Alla fine, lei cercava solo un uomo di cui innamorarsi e che prima o poi la
sposasse. Mi aveva raccontato che Chris, il ragazzo avuto per un certo periodo,
beveva e la picchiava. Non voleva poi che suo figlio Antony di 8 anni al
mattino si intrufolasse nel letto di sua madre. Poi un giorno è fuggita di casa.
Così era finita con Chris. Brad, il padre di Antony, dai racconti di Sarah, non
doveva essere troppo male, nel senso che almeno era presente e non le alzava le
mani. Lei non voleva comunque starci, non le piaceva troppo, anzi, lei all’inizio
era innamorata del suo amico, ma poi le cose sono andate così. Era rimasta in
cinta per sbaglio. Mi ha detto che per quanto ama suo figlio Antony, se tornasse
indietro probabilmente oggi farebbe scelte diverse. Si guardava allo specchio e
si vedeva brutta e vecchia. Non guadagnava molto ma ogni tanto si sottoponeva a
iniezioni di botox sugli zigomi e agli angoli della bocca.
In
certi momenti la convivenza con lei è stata dura, ma le ho voluto molto bene.
Mi ha trattato con i guanti e pagavo la mia stanza una miseria. Lei non voleva
vivere da sola.
L’ultimo
episodio che voglio ricordare di Sydney riguarda Simona e quando ha preso un
volo per venirmi a trovare. Oltre ad amarla profondamente, insieme ci
divertiamo sempre da morire.
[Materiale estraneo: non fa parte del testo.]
-- ==== Sys2Proof/Machine/Modes.lean ====
section
/-! DEFINITION. The device modes: start-up, resets, drains, Safe and power failure (chapters 02 and 03, steps 1 to 8). -/

namespace Sys2Proof.Machine

/-! ### Boot stages (R56, R57) -/

/-- Boot stands at this step. -/
def atStep (s : State) (n : Nat) : Bool := s.glb.mode == .boot && !s.glb.bootHalted && s.glb.bootStep == n


/-- A stage passes: the next one begins; a stage that ran again after its limit was transient. -/
def passStage (s : State) (n : Nat) : State :=
  let s := if s.glb.stageLate then cured s n n else s
  { s with glb := { s.glb with bootStep := n + 1, stageLate := false } }

/-- Two free bits: whether the two writes of the record of a Boot that fails succeed (log 3). -/
def freeWrites (s : State) : Bool × Bool × State :=
  let (a, s) := takeFree s
  let (b, s) := takeFree s
  (bitAt a 0, bitAt b 0, s)

/-- A boot stage has failed for good (R47, R63, R123): the cocoon is brought up as far as its header and the boot region, the record is
written, and the controller enters Safe. -/
def bootFail (s : State) (cause detail : Nat) : State :=
  let s := cocoonUp s
  let s := { s with glb := { s.glb with safeCause := cause, safeDetail := detail, stageLate := false } }
  let (a, b, s) := freeWrites s
  enterSafe (writeBootRec s (bootRecOf s 1 1) a b).1 cause detail

/-- PWRON_L asserted (R47). -/
def pwronAssert (s : State) : State :=
  let s := toHeld s
  { s with glb := { s.glb with pwronL := true, pwrfail := false, refclkLost := false } }

def execPwronLAsserted (s : State) : Host.Outcome State Fault Refusal := .next (pwronAssert s)

/-- PWRON_L released (R47, R53, R57, R538): the straps are sampled; with TEST_EN high, or a PLL that does not lock, the controller stays in
Held. -/
def pwronRelease (s : State) (straps : Straps) (m : Moment) : State :=
  if s.glb.mode ≠ .held || !s.glb.pwronL || s.glb.tripHeld then s
  else
    let s := { s with glb := { s.glb with pwronL := false, straps := straps } }
    if straps.testEn then s else startUp s false 0 m

def execPwronLReleased (straps : Straps) (m : Moment) (s : State) : Host.Outcome State Fault Refusal := .next (pwronRelease s straps m)

/-- Step 2 (R59). -/
def memoryPrepared (s : State) (bad1 bad2 : Option Nat) : State :=
  if !atStep s 2 then s
  else match bad1, bad2 with
    | none, _ => passStage s 2
    | some m, none => passStage (cured s 2 m) 2
    | some _, some m => bootFail s 4 m

def execMemoryPreparationDone (bad1 bad2 : Option Nat) (s : State) : Host.Outcome State Fault Refusal := .next (memoryPrepared s bad1 bad2)

/-! ### Steps 3 and 4 (R79, R86 to R89) -/

/-- The bytes of slot `k` as its header measures it; only the header when it names no image. -/
def slotBytesOf (s : State) (k : Nat) : List Byte :=
  let h := memReadBytes 0xFF s.nor.flash (2 ^ 26 * k) 64
  if leAt h 0 4 = 0x4D49594C ∧ leAt h 8 4 ≤ 50331648 then memReadBytes 0xFF s.nor.flash (2 ^ 26 * k) (leAt h 8 4) else h

/-- Size of a slot. -/
def slotSize (s : State) (k : Nat) : Option Nat := if k = 0 then s.nor.sizeA else s.nor.sizeB

/-- SEQ of a slot plus 1; 0 (SEQ -1) when its header cannot be read or carries a wrong MAGIC (R88). -/
def slotSeq (s : State) (k : Nat) : Nat :=
  let h := memReadBytes 0xFF s.nor.flash (2 ^ 26 * k) 64
  if (if k = 0 then s.nor.hdrA else s.nor.hdrB) && (slotSize s k).isSome && leAt h 0 4 == 0x4D49594C then leAt h 12 4 + 1 else 0

/-- The slot that goes first (R88). -/
def firstSlot (s : State) : Nat := if slotSeq s 0 < slotSeq s 1 then 1 else 0

/-- A slot has been rejected in this Boot. -/
def slotFailed (s : State) (k : Nat) : Bool := (if k = 0 then s.glb.failA else s.glb.failB) != 0

/-- The slot that is tried next. -/
def nextSlot (s : State) : Option Nat := [firstSlot s, 1 - firstSlot s].find? fun k => !slotFailed s k

/-- Reject slot `k` at step `n`; with none left the controller enters Safe (R88, R89). -/
def rejectSlot (s : State) (k n : Nat) (roll : Bool) : State :=
  let s := if k = 0 then { s with glb := { s.glb with failA := n, rollA := roll } } else { s with glb := { s.glb with failB := n, rollB := roll } }
  let s := { s with glb := { s.glb with stageLate := false, reread := false } }
  match nextSlot s with
  | some _ => { s with glb := { s.glb with bootStep := 3 } }
  | none =>
    if s.glb.rollA || s.glb.rollB then
      bootFail s 0x0A (if s.glb.rollA && s.glb.rollB then 2 else if s.glb.rollA then 0 else 1)
    else bootFail s 1 (256 * s.glb.failA + s.glb.failB)

/-- Densities and headers as the controller found them (R79, R88). -/
def noteNor (s : State) (r : NorReport) : State :=
  let half := s.glb.straps.norLayout
  let a := if half then r.dens0.map (· / 2) else r.dens0
  let b := if half then r.dens0.map (· / 2) else r.dens1
  let s' := { s with glb := { s.glb with norRead := true },
                     nor := { s.nor with sizeA := a, sizeB := b, hdrA := r.hdrA1 || r.hdrA2, hdrB := r.hdrB1 || r.hdrB2 } }
  let s' := if a.isSome && !r.hdrA1 && r.hdrA2 then cured s' 3 0 else s'
  if b.isSome && !r.hdrB1 && r.hdrB2 then cured s' 3 1 else s'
La prima sera lei aveva fatto couchsurfing da un
tipo che alla fine ci ha provato. L’avevo conosciuto anche io. Ci eravamo dati
appuntamento al Sydney Opera House, in un posto con ristoranti e bar per
aperitivi sul porto con gruppi musicali che si esibiscono. La sera dopo, stesso
posto, ma solo io e Simona. Lei mentre aspettava che arrivassi da Cronulla
aveva conosciuto due ragazzi. Mentre cammino tra i tavoli per cercarla, un
ragazzo con due bellissimi occhi blu mi chiama per nome.
Simona
era andata in bagno e infatti la vedo arrivare poco dopo. Lui si chiama Pier,
francese. Dice che nella vita lui è ricco e che non ha bisogno di lavorare.
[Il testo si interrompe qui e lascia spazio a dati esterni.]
-- ==== Sys2Proof/Certificates/Slice0/Obligations.lean ====
section
/-! DEFINITION. The statements for the provers. Each is a conjunction; the comment before a part says it in words. Where a
part has a premise that names a record (`x = spkOf s b`), it only gives that record its name. -/

open Sys2Proof Sys2Proof.Machine

/-- A step runs the command at the front of the queue with the queue's rest, and with no command waiting it is one tick of the timebase.
For every state. Rests on parts of R4, spec/02_modes_and_startup.md. -/
def Obligations.StepRunsFront : Prop :=
  -- A step with the command c at the front of the queue is exec of c on the state with the queue's rest.
  (∀ (c : Instr) (l : List Instr) (s : State), step { s with pending := c :: l } = exec c { s with pending := l }) ∧
  -- With no command waiting a step is one tick: outside Held the timebase moves by one, modulo 2^64, and in Held nothing
  -- changes (the model's choice, log 5).
  (∀ (s : State), s.pending = [] → (s.glb.mode = .held → step s = .next s) ∧ (s.glb.mode ≠ .held → ∃ t, step s = .next t ∧ t.now = (s.now + 1) % 2 ^ 64 ∧ t.glb.mode = s.glb.mode ∧ t.pending = []))

/-- The state right after reset: Held, with PWRON_L asserted, an empty queue and nothing in progress.
The values the spec gives for reset. Rests on parts of R45, R46, R52, R53. -/
def Obligations.ResetState : Prop :=
  -- After reset the mode is Held, PWRON_L is asserted, the timebase is 0, no command waits, no image is running, nothing is
  -- pending in the event recorder, no context, page, queue pair, association, spoke or group is in use and the link to the
  -- partner is down; a command that needs an operational mode changes nothing there: a request for shutdown, for Safe or for a
  -- reset.
  (State.reset.glb.mode = .held ∧ State.reset.glb.pwronL = true ∧ State.reset.now = 0 ∧ State.reset.pending = [] ∧ State.reset.cfg.valid = false ∧ State.reset.evr.queue = [] ∧ State.reset.seq.ctxs = [] ∧ State.reset.coc.own = [] ∧ State.reset.rdt.qps = [] ∧ State.reset.cfe.assocs = [] ∧ (∀ b, (spkOf State.reset b).state = .disabled) ∧ (∀ g, (grpOf State.reset g).owned = false) ∧ State.reset.tdm.linkUp = false ∧ (∀ m, exec (.shutdownRequest m) State.reset = .next State.reset) ∧ (∀ m, exec (.safeRequest m) State.reset = .next State.reset) ∧ (∀ v m, exec (.warmResetRequest v m) State.reset = .next State.reset))

/-- TRS_BUF and the NOR are in their canonical form at reset.
For the state after reset. Rests on parts of R79, R134. -/
def Obligations.MemoriesCanonicalAtReset : Prop :=
  -- Both byte memories are in their canonical form: addresses strictly rising, and no cell equal to what an unlisted address
  -- reads as.
  (MemInv State.reset)

/-- Every step keeps TRS_BUF and the NOR in their canonical form.
For every state, whether a run reaches it or not. Rests on parts of R79, R103, R113, R134. -/
def Obligations.MemoriesStayCanonical : Prop :=
  -- From a state in which both byte memories are in their canonical form, whatever command stands at the front of the queue, a
  -- step that answers a next state answers one in which they are.
  (∀ (s t : State), MemInv s → step s = .next t → MemInv t)

/-- A step takes exactly the front command off the queue.
For every state with a command waiting. Rests on parts of R4, spec/02_modes_and_startup.md. -/
def Obligations.QueueFirstInFirstOut : Prop :=
  -- Whatever the front command does, the queue after it is the queue's rest: no command adds to the queue, drops from it or
  -- changes its order.
  (∀ (c : Instr) (l : List Instr) (s t : State), s.pending = c :: l → step s = .next t → t.pending = l)

/-- No step clears the field lock or takes an entry out of the bank of minimum security versions.
For every state and every command. Rests on parts of R117, R510. -/
def Obligations.OneTimeStorageOnlyGrows : Prop :=
  -- The lock never clears: in every next state it is set where it was. The bank of security versions keeps every entry burned,
  -- in order: what it held is a beginning of what it holds.
  (∀ (s t : State), step s = .next t → (s.trs.fieldLock = true → t.trs.fieldLock = true) ∧ s.trs.svnBank <+: t.trs.svnBank)

/-- Which commands can change TRS_BUF or the NOR, and that every other command leaves every byte of both as it was.
For every state and every command that is not one of: a reset or what ends in one (PWRON_L, a warm or cold reset, a
watchdog, the stable release of PWRFAIL_L, the return of REFCLK, the logic die's trip), TRS key read, Image Stage Write and
Commit, Image Activate (warm), the end of a staging session (its timeout, a reset of PF0, a change of Bus Master Enable), a
register write, a management command over MCTP, Field Lock and the release of held items by the test bench, and a RoCE
packet. Rests on parts of R79, R101, R102, R113, R134. -/
def Obligations.MemoryFrame : Prop :=
  -- A next state of such a command reads every byte of TRS_BUF and every byte of the NOR as the state before did, and has the
  -- same queue.
  (∀ (i : Instr) (s t : State), writesMemory i = false → exec i s = .next t → (∀ a, memRead 0 t.trs.buf a = memRead 0 s.trs.buf a) ∧ (∀ a, memRead 0xFF t.nor.flash a = memRead 0xFF s.nor.flash a) ∧ t.pending = s.pending)

/-- Every well-formed command answers a next state in every state, and no command is ever refused.
For every command and every state. Rests on parts of R3, R4. -/
def Obligations.WellFormedCommandsComplete : Prop :=
  -- A command whose operands are all in range answers a next state in every state; no command, in range or not, is ever
  -- refused.
  (∀ (i : Instr) (s : State), (i.wf = true → ∃ t, exec i s = .next t) ∧ (∀ r, exec i s ≠ .refused r))

/-- GBL_ID reads 0x6400_A1C0 on every path that reads registers, and JTAG IDCODE returns it.
With the controller out of Held, and no snapshot that shadows the register. States R1. -/
def Obligations.IdentityRegister : Prop :=
  -- A register read of offset 0x0000_0000 on any path answers 0x6400_A1C0 and changes nothing else; the management command
  -- Register Read of it completes with that value; JTAG IDCODE returns it in every mode.
  (∀ (s : State) (p : Path) (c : Cid) (w x : Word), (s.glb.mode ≠ .held ∧ ∀ q, tget s.regs.snap none (pathKey 0 q) = none) → exec (.loRegisterRead ⟨p, 0, 4⟩) s = .next (emit s (.readData 0x6400A1C0)) ∧ (readServed s c = true → hasRole s c 1 = none → exec (.registerRead c 0 0 w x) s = .next (reply s c .success 0x6400A1C0)) ∧ exec .jtagIdcode s = .next (emit s (.jtag (some 0x6400A1C0))))

/-- A write of GBL_RESET_CTL takes effect only with its key, is counted without it, and COLD wins over WARM.
In the modes in which a register can be written (Standby, Active, Drain, Safe). States R54. -/
def Obligations.ResetControlKey : Prop :=
  -- A write with any other key resets nothing: it is ignored and counted in the cyclometer (event 0x0002). With the key, COLD
  -- and WARM both 1 perform the internal cold reset (cause 1), unless an event of the same cycle outranks it. A write of the
  -- register takes this effect whichever of the two requests carries it.
  (∀ (s : State) (v : Word) (m : Moment), authMode s = true → exec (.warmResetRequest v m) s = exec (.coldResetRequest v m) s ∧ (field v.toNat 16 16 ≠ 0x5A17 → exec (.coldResetRequest v m) s = .next (count s 0x0002)) ∧ (field v.toNat 16 16 = 0x5A17 → bitAt v.toNat 0 = true → bitAt v.toNat 1 = true → outranked m.rivals .reset = false → exec (.coldResetRequest v m) s = .next (internalReset s false 1 m) ∧ (internalReset s false 1 m).glb.resetCause = 1))

/-- A pause that ends in the same tick as its watchdog expires wins: the watchdog does not fire.
For a sub-port and a priority that exist. States R145. -/
def Obligations.PauseEndBeatsWatchdog : Prop :=
  -- For a priority paused and under PFC, whose pause ends in that tick by expiry or by a zero-quanta frame, the pause has
  -- ended after it, and the watchdog has not fired: no storm is marked, no event is written, nothing is dropped, and every
  -- other priority and sub-port is as before.
  (∀ (s : State) (b p : Nat), (b < 32 ∧ p < 8) → (tget (subOf s b).paused 0 p ≠ 0 ∧ bitAt (pfcMask s (b / 4)) p = true) → exec (.pfcWatchdogExpiry b p true) s = .next (setSub s b { subOf s b with paused := tput (subOf s b).paused 0 p 0 }))

/-- What an assertion of PWRFAIL_L does in Boot, in Safe and in Held.
For the first assertion since the last reset, with nothing in the same cycle that outranks it. States R70. -/
def Obligations.PowerFailOutsideOperation : Prop :=
  -- In Boot the controller stops at the current stage: it is halted there, and the end of a stage does nothing any more. If
  -- the cocoon is already up, it takes steps 3 to 5 (the odometer and the event are written and the stacks protected). In Safe
  -- it takes steps 3 to 5. In Held it does nothing.
  (∀ (s t : State) (m : Moment), (t = { s with glb := { s.glb with pwrfail := true } } ∧ s.glb.pwrfail = false ∧ outranked m.rivals .pwrfail = false) → (s.glb.mode = .boot → s.coc.up = false → exec (.pwrfailLAsserted m) s = .next { t with glb := { t.glb with bootHalted := true } }) ∧ (s.glb.mode = .boot → s.coc.up = true → exec (.pwrfailLAsserted m) s = .next { closeCocoon t [] with glb := { (closeCocoon t []).glb with bootHalted := true } }) ∧ (s.glb.mode = .safe → exec (.pwrfailLAsserted m) s = .next (closeCocoon t [])) ∧ (s.glb.mode = .held → exec (.pwrfailLAsserted m) s = .next s) ∧ (∀ u : State, u.glb.mode = .boot → u.glb.bootHalted = true → exec .bootStageLimitExpiry u = .next u ∧ (∀ a b, exec (.memoryPreparationDone a b) u = .next u) ∧ (∀ r, exec (.imageLoadDone r) u = .next u) ∧ (∀ v r w, exec (.imageVerificationDone v r w) u = .next u) ∧ exec .configurationDone u = .next u ∧ (∀ a b, exec (.dramTrainingDone a b) u = .next u) ∧ (∀ l a b, exec (.dramSweepDone l a b) u = .next u) ∧ (∀ r, exec (.recoveryScanDone r) u = .next u) ∧ ∀ a b n, exec (.bootRecordWritten a b n) u = .next u))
Alan, il suo amico, è archeologo ed è originario di Sydney. Pier era
catapultato a Sydney per amore. Aveva conosciuto una ragazza australiana in
Francia e l’aveva seguita, poi le cose erano andate male. Diceva di fare lo
scrittore. Di cazzate ne aveva dette parecchie ma era molto brillante e
piacevole. Aveva 26 anni e di sicuro uno stuolo di ammiratrici appresso. Dopo
un po’ che parliamo le coppie si formano, Alan con Simona, io con Pier. Finiamo
la seconda bottiglia di vino.
Andiamo
insieme in locali chiccosi in cui non avrei mai lontanamente pensato di poter
mettere piede. Loro certo erano molto benestanti e ci avevano offerto praticamente
tutto. Era un sogno. Al posto della zucca avrei gradito una doccia e degli
abiti più eleganti. Invece avevo appena staccato dal lavoro ed ero con la mia
inseparabile giacca a vento presa alla Decathlon.
A
fine serata andiamo a casa di Pier. Poco dopo Alan e Simona si spellano dai
baci. Io e Pier siamo sul divano. Dopo un po’ mi fa segno di sedermi accanto a
lui. Restiamo così abbracciati finché non viene un freddo cane e ci spostiamo
in camera da letto per ficcarci sotto le coperte. Simona era con Alan a casa sua. Mi sarebbe venuta a
prendere con il taxi alle cinque del mattino per tornare a Cronulla e dunque
ripartire per Adelaide. Con Pier ci salutiamo velocemente, si sistema la camicia
nei pantaloni, un abbraccio e nice to meet you.
Io e
Pier non ci siamo più visti né sentiti. So che ultimamente aveva trovato lavoro
a Budapest ma che non gli piace affatto. L’ho saputo da Simona che invece con
Alan ha fatto sul serio per un po’. Sembrava la storia della vita. Simona ha
passato l’estate in barca a vela, lavorando come cuoca in attesa di notizie dal
Phd. Ci siamo incontrate ieri, qui a Pesaro, sta una favola.